__Task to carry out__: Retype, word for word, every line of the records below starting at the one that contains "def State.restEngines (s" and ending at the one that contains "tacet := p.1.tacet"; include both of those lines and nothing more.

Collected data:
---+---
-- ==== Sys2Proof/Machine/Sweep.lean ====
section
/-!
DEFINITION. The sweep (chapters 04, 07 and 08): stream descriptors, dealing tiles, output tiles, the cluster codas, engine
faults and ERST, and the re-rank protection point.
-/
namespace Sys2Proof.Machine

/-! ## The pass -/

/-- A run of the pass by its command. -/
def State.run? (s : State) (cid : Nat) : Option Run := s.sweep.runs.find? (fun r => r.cid == cid)

/-- A run changed. -/
def State.runMap (s : State) (cid : Nat) (f : Run → Run) : State :=
  s.sweepMap (fun w => { w with runs := updFirst (fun r => r.cid == cid) f w.runs })

/-- The unfinished runs that satisfy `p` changed. -/
def State.runsMap (s : State) (p : Run → Bool) (f : Run → Run) : State :=
  s.sweepMap (fun w => { w with runs := updAll (fun r => p r && !r.finished) f w.runs })

/-- The items of the runs of this pass. -/
def State.items (s : State) : List Item :=
  s.sweep.plan.ids.filterMap (fun i => (s.cmd? i).bind (fun c =>
    (s.run? i).bind (fun r => (s.shelfAt? r.shelf).map (fun h => s.item c h))))

/-- A stream queue changed. -/
def State.queueMap (s : State) (q : Nat) (f : TileQ → TileQ) : State :=
  s.sweepMap (fun w => { w with queues := updAt q f w.queues })

/-- A queue that has loaded its last descriptor of the phase and has no tile left to deal sends its end marks (R354 step 1). -/
def TileQ.marked (x : TileQ) : TileQ := { x with endMark := x.endMark || (x.last && x.todo.isEmpty) }

/-- A stream queue. -/
def State.queue (s : State) (q : Nat) : TileQ := s.sweep.queues.getD q ⟨[], false, true, false⟩

/-- An engine changed. -/
def State.engineMap (s : State) (e : Nat) (f : Engine → Engine) : State :=
  s.sweepMap (fun w => { w with engines := updAt e f w.engines })

/-- An engine. -/
def State.engine (s : State) (e : Nat) : Engine := s.sweep.engines.getD e { engineReset with tacet := true }

/-- The searches of query group `g` of a shelf (R192). -/
def Run.inGroup (r : Run) (shelf g : Nat) : Bool := r.shelf == shelf && r.kind == 0 && r.col / 64 == g

/-- A run rides a tile: the projection the tile belongs to, or a search of its shelf, in the groups it is dealt for. -/
def Run.rides (t : Tile) (r : Run) : Bool :=
  if t.proj ≠ 0 then r.cid == t.proj
  else r.shelf == t.shelf && r.kind == 0 && (match t.only with | some p => p.2.contains (r.col / 64) | none => true)

/-- Every command whose data a figure carries completed with HW_FAULT (R335). -/
def State.failRuns (s : State) (p : Run → Bool) : State :=
  let hit := s.sweep.runs.filter (fun r => p r && !r.finished)
  let s := s.each hit (fun s r => match s.cmd? r.cid with
    | some c => s.complete c stHwFault s.measure 0 0 false
    | none => s)
  s.runsMap p (fun r => { r with finished := true, posted := true })

/-- The numbers of a plan's copies that serve a tile's queries and still have a team. -/
def State.copiesFor (s : State) (t : Tile) : List (Nat × Copy) :=
  ((List.range s.sweep.plan.copies.length).zip s.sweep.plan.copies).filter (fun p =>
    p.2.shelf == t.shelf && p.2.proj == t.proj && !p.2.team.isEmpty && (t.copy == none || t.copy == some p.1 || t.reissue))

/-- The engines a tile goes to from a copy's team, each with the groups it runs (R195): the engine of its slice in a chain, those that take over
its groups when it is re-issued. -/
def tileTeam (t : Tile) (c : Copy) : List (Nat × List Nat) :=
  if t.reissue then t.only.toList else if c.proj = 0 then c.team else (c.team[t.pos]?).toList

/-- An engine has a tile left in the pass (R57): one it holds, or one that a copy of its may still be dealt. -/
def State.tileLeft (s : State) (e : Nat) : Bool :=
  !(s.engine e).slots.isEmpty ||
  (s.sweep.work ++ s.sweep.queues.flatMap (fun q => q.todo)).any (fun t =>
    (s.copiesFor t).any (fun c => (tileTeam t c.2).any (fun p => p.1 == e)))

/-- Engines with no tile left in the pass go to Tacet, and those that have one leave it (R57, R213). -/
def State.restEngines (s : State) : State :=
  let idle := fun (e : Nat) => !s.tileLeft e
  s.sweepMap (fun w => { w with engines := (w.engines.zip (List.range 64)).map (fun p => { p.1 with tacet := idle p.2 }) })

/-- Within the admission window the engines that the next pass needs leave Tacet (R57). -/
def State.wakeEngines (s : State) : State :=
  let need := fun (e : Nat) => s.sweep.plan.copies.any (fun c => c.team.any (fun t => t.1 == e))
  s.sweepMap (fun w => { w with engines := (w.engines.zip (List.range 64)).map (fun p => { p.1 with tacet := p.1.tacet && !need p.2 }) })

/-! ## Query banks and table sets (R186, R192 to R194, R344 to R351) -/

/-- Group slots a copy's group occupies (R193). -/
def copySlots (h : Shelf) (c : Copy) : Nat := if c.proj = 0 then h.groupSlots else h.probeSlots

/-- A group of a copy as the query bank of the engine at place `pos` of its team holds it: the searches' operands, or the probes' slices. -/
def State.bankGroup (s : State) (h : Shelf) (c : Copy) (pos g : Nat) : BankGroup :=
  let cols := if c.proj = 0 then
      (s.sweep.runs.filter (fun r => r.inGroup h.index g)).filterMap (fun r =>
        (s.cmd? r.cid).map (fun x => ⟨r.col % 64, r.cid, x.sweepQuery h⟩))
    else match s.cmd? c.proj with
      | none => []
      | some x => (List.range x.probes).map (fun j => ⟨j, x.cid, sliceBytes h.elemFormat h.dim pos (x.probe h j)⟩)
  ⟨h.index, c.proj, g, copySlots h c, c.proj == 0 && h.tableBytes != 0, cols⟩

/-- A group loaded into an engine's query bank. -/
def State.loadGroup (s : State) (c : Copy) (e pos g : Nat) : State :=
  match s.shelfAt? c.shelf with
  | none => s
  | some h => s.engineMap e (fun x => { x with bank := x.bank ++ [s.bankGroup h c pos g] })

/-- SQ18 loads each engine's query operands at the start of the sweep phase (R344). -/
def State.loadBanks (s : State) : State :=
  s.each s.sweep.plan.copies (fun s c => s.each (c.team.zip (List.range c.team.length)) (fun s p =>
    s.each p.1.2 (fun s g => s.loadGroup c p.1.1 p.2 g)))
---+---
__Completed task__:
def State.restEngines (s : State) : State :=
  let idle := fun (e : Nat) => !s.tileLeft e
  s.sweepMap (fun w => { w with engines := (w.engines.zip (List.range 64)).map (fun p => { p.1 with tacet := idle p.2 }) })

/-- Within the admission window the engines that the next pass needs leave Tacet (R57). -/
def State.wakeEngines (s : State) : State :=
  let need := fun (e : Nat) => s.sweep.plan.copies.any (fun c => c.team.any (fun t => t.1 == e))
  s.sweepMap (fun w => { w with engines := (w.engines.zip (List.range 64)).map (fun p => { p.1 with tacet := p.1.tacet && !need p.2 }) })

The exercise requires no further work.